# Moss ID



## ec8 (Apr 7, 2014)

Hi, I got this moss from a buddy but we don't know what it is. I was hoping somebody can help ID this. Thanks!


----------



## C-kidder (Aug 2, 2014)

Looks like the java moss I have in my shrimp tank but yours is a bit lighter could be a lighting thing tho.


----------



## Diztrbd1 (Apr 21, 2010)

Possibly java moss but mine was darker green too but it does look like Java moss . It's really hard to tell from that pic, maybe if you can single out some stems and get a pic it would be better.


----------



## ec8 (Apr 7, 2014)

Thanks for the quick response. I was thinking it might be Java Moss but the weird thing is it seems to be growing upwards, sort of hard to tell from that picture, which makes me think it might be Flame Moss. I've never seen a Flame Moss in person so I have no idea.


----------



## Diztrbd1 (Apr 21, 2010)

Doesn't look like flame moss, flame moss looks like flames as pictured below and I was wondering the same about it growing upwards as I didn't remember mine ever doing that, though looking thru google images I see some that looks like your pic

Flame moss:









Jave moss:


----------



## C-kidder (Aug 2, 2014)

I found mine will grow towards the light so if you don't have a current in the tank to push it around it will try and grow towards the light.


----------



## ec8 (Apr 7, 2014)

Thanks John! It definitely doesn't look like the first picture (flame moss), I think it is Java Moss, thanks for all your help.


----------



## Diztrbd1 (Apr 21, 2010)

Flame moss is my fav and I can ID that pretty quick lol
Are you both using HO lighting?
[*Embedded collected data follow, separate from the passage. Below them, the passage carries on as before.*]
/-- MEASURE_STRING leaves the same RESULT as the two string draws, at any position, in any colours, with or without a
font, for the null string too, and it goes on exactly where they do: 0 with no font or the null string, else the
advance of the string (spec/42_text.md R186). -/
def Obligations.MeasureEqualsDraw : Prop :=
  ∀ (s : State) (fg bg : Colour) (null : Bool) (x y a : BitVec 12),
    ∀ draw, draw = Instr.drawStringColor fg bg null x y a ∨ draw = Instr.drawString null x y a →
      (∀ t, exec (.measureString null a) s = .next t →
        ∃ u, exec draw s = .next u ∧ u.result = t.result ∧ u.status = t.status) ∧
      (∀ u, exec draw s = .next u →
        ∃ t, exec (.measureString null a) s = .next t ∧ t.result = u.result ∧ t.status = u.status) ∧
      (s.fontSel = none ∨ null = true → ∃ u, exec draw s = .next u ∧ u.result = 0) ∧
      (∀ f bytes, legal s.cfg = true → Active s f → null = false → StringAt s.strmem a.toNat bytes →
        ∃ u, exec draw s = .next u ∧ u.result.toNat = advance f bytes)

/-- The advance of a string: 0 for the empty one; else the last character's offset and its width, with the spacing after
every character but the last; and it is below 2²¹ (spec/42_text.md R181, R183). -/
def Obligations.AdvanceEndsAtTheLastCharacter : Prop :=
  ∀ (f : Font) (bytes : List Byte), WellFormedFont f →
    advance f [] = 0 ∧
    (∀ last, advance f (bytes ++ [last]) = cursor f (bytes ++ [last]) bytes.length + glyphWidth f last.toNat) ∧
    cursor f bytes 0 = 0 ∧
    (∀ k b, bytes[k]? = some b → cursor f bytes (k + 1) = cursor f bytes k + glyphWidth f b.toNat + f.spacing) ∧
    (bytes.length ≤ 4095 → advance f bytes < 2 ^ 21) ∧
    (∀ code : Byte, Describes f code.toNat ⟨glyphWidth f code.toNat, (glyphOf f code.toNat).offset⟩)

/-- A string command whose scan meets a STRMEM byte the host never wrote, before any 0x00, stops with that byte's
address (spec/70_reset_and_hazards.md R265; spec/60_exceptions.md R249). -/
def Obligations.UnwrittenStringByteFaults : Prop :=
  ∀ (s : State) (f : Font) (fg bg : Colour) (x y a : BitVec 12) (k : Nat),
    Active s f → a.toNat ≤ k → k < 4096 → strRead s.strmem k = none →
    (∀ j, a.toNat ≤ j → j < k → ∃ b, strRead s.strmem j = some b ∧ b ≠ 0x00#8) →
    exec (.drawStringColor fg bg false x y a) s = .fault (.uninitStrmem k) ∧
    exec (.drawString false x y a) s = .fault (.uninitStrmem k) ∧
    exec (.measureString false a) s = .fault (.uninitStrmem k)

/-! ## The bus -/

/-- REFRESH with FORCE, or with DIRTY the whole panel: the two windows of the whole panel, then all bytes of FB in one
burst; DIRTY is then the sentinel, STATUS as before or with a failed transaction recorded, and nothing else changes
(spec/43_refresh.md R204, R206, R209, R210). -/
def Obligations.RefreshSendsTheFullFrame : Prop :=
  ∀ (s : State) (force : Bool), StateInv s → force = true ∨ CoversPanel s.cfg s.dirty → answered 7 s →
    ∃ (status : Reg32) (draws : Nat) (c0 c1 p0 p1 : Byte) (bytes : List Byte),
      exec (.refresh force) s = .next { s with
        dirty := ⟨0xFF, 0xFF, 0x00, 0x00⟩, status := status, draws := draws, answers := s.answers.drop 7,
        trace := s.trace ++
          ([s.cfg.opcColwin, c0, c1, s.cfg.opcPagewin, p0, p1].map (.command s.cfg.busAddr s.cfg.regCmd)
            ++ [.data s.cfg.busAddr s.cfg.regData bytes]) } ∧
      c0.toNat = s.cfg.colOffset ∧ c1.toNat = s.cfg.colOffset + s.cfg.W - 1 ∧
      p0.toNat = 0 ∧ p1.toNat = s.cfg.H / 8 - 1 ∧
      bytes.length = s.cfg.W * s.cfg.H / 8 ∧ (∀ k, k < s.cfg.W * s.cfg.H / 8 → bytes[k]? = some (fbRead s.fb k)) ∧
      (status = s.status ∨ Records 2 4 s.status status)

/-- REFRESH without FORCE, with DIRTY neither empty nor the whole panel: the windows of its columns and pages, then for
each of its pages one burst of its columns; DIRTY is then the sentinel, STATUS as before or with a failed transaction
recorded, and nothing else changes (spec/43_refresh.md R204, R207, R209, R210). -/
def Obligations.RefreshSendsTheDirtyPages : Prop :=
  ∀ (s : State) (ps n w : Nat), StateInv s → ¬ CoversPanel s.cfg s.dirty → s.dirty.isEmpty = false →
    ps = s.dirty.top.toNat / 8 → n = s.dirty.bottom.toNat / 8 + 1 - ps →
    w = s.dirty.right.toNat + 1 - s.dirty.left.toNat → answered (6 + n) s →
    ∃ (status : Reg32) (draws : Nat) (c0 c1 p0 p1 : Byte) (bursts : List (List Byte)),
      exec (.refresh false) s = .next { s with
        dirty := ⟨0xFF, 0xFF, 0x00, 0x00⟩, status := status, draws := draws, answers := s.answers.drop (6 + n),
        trace := s.trace ++
          ([s.cfg.opcColwin, c0, c1, s.cfg.opcPagewin, p0, p1].map (.command s.cfg.busAddr s.cfg.regCmd)
            ++ bursts.map (.data s.cfg.busAddr s.cfg.regData)) } ∧
      c0.toNat = s.cfg.colOffset + s.dirty.left.toNat ∧ c1.toNat = s.cfg.colOffset + s.dirty.right.toNat ∧
      p0.toNat = ps ∧ p1.toNat = s.dirty.bottom.toNat / 8 ∧ p1.toNat < s.cfg.H / 8 ∧
      bursts.length = n ∧
      (∀ p, p < n → ∃ bytes, bursts[p]? = some bytes ∧ bytes.length = w ∧
        ∀ k, k < w → bytes[k]? = some (fbRead s.fb (s.dirty.left.toNat + k + (ps + p) * s.cfg.W)) ∧
          s.dirty.left.toNat + k + (ps + p) * s.cfg.W < s.cfg.W * s.cfg.H / 8) ∧
      (status = s.status ∨ Records 2 4 s.status status)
I think I only had it in lower light which is probably why mine never really grew upwards


----------



## ec8 (Apr 7, 2014)

John: That flame moss is definitely beautiful, I should get some. I'm using a CFL Daylight bulb in the tank right now.

C-kidder: You described it exactly, the moss is currently sitting in the corner of the tank with hardly any current disturbing it so that explains why it grows upward towards the light. I used to keep Java Moss but also didn't remember it growing upwards.


----------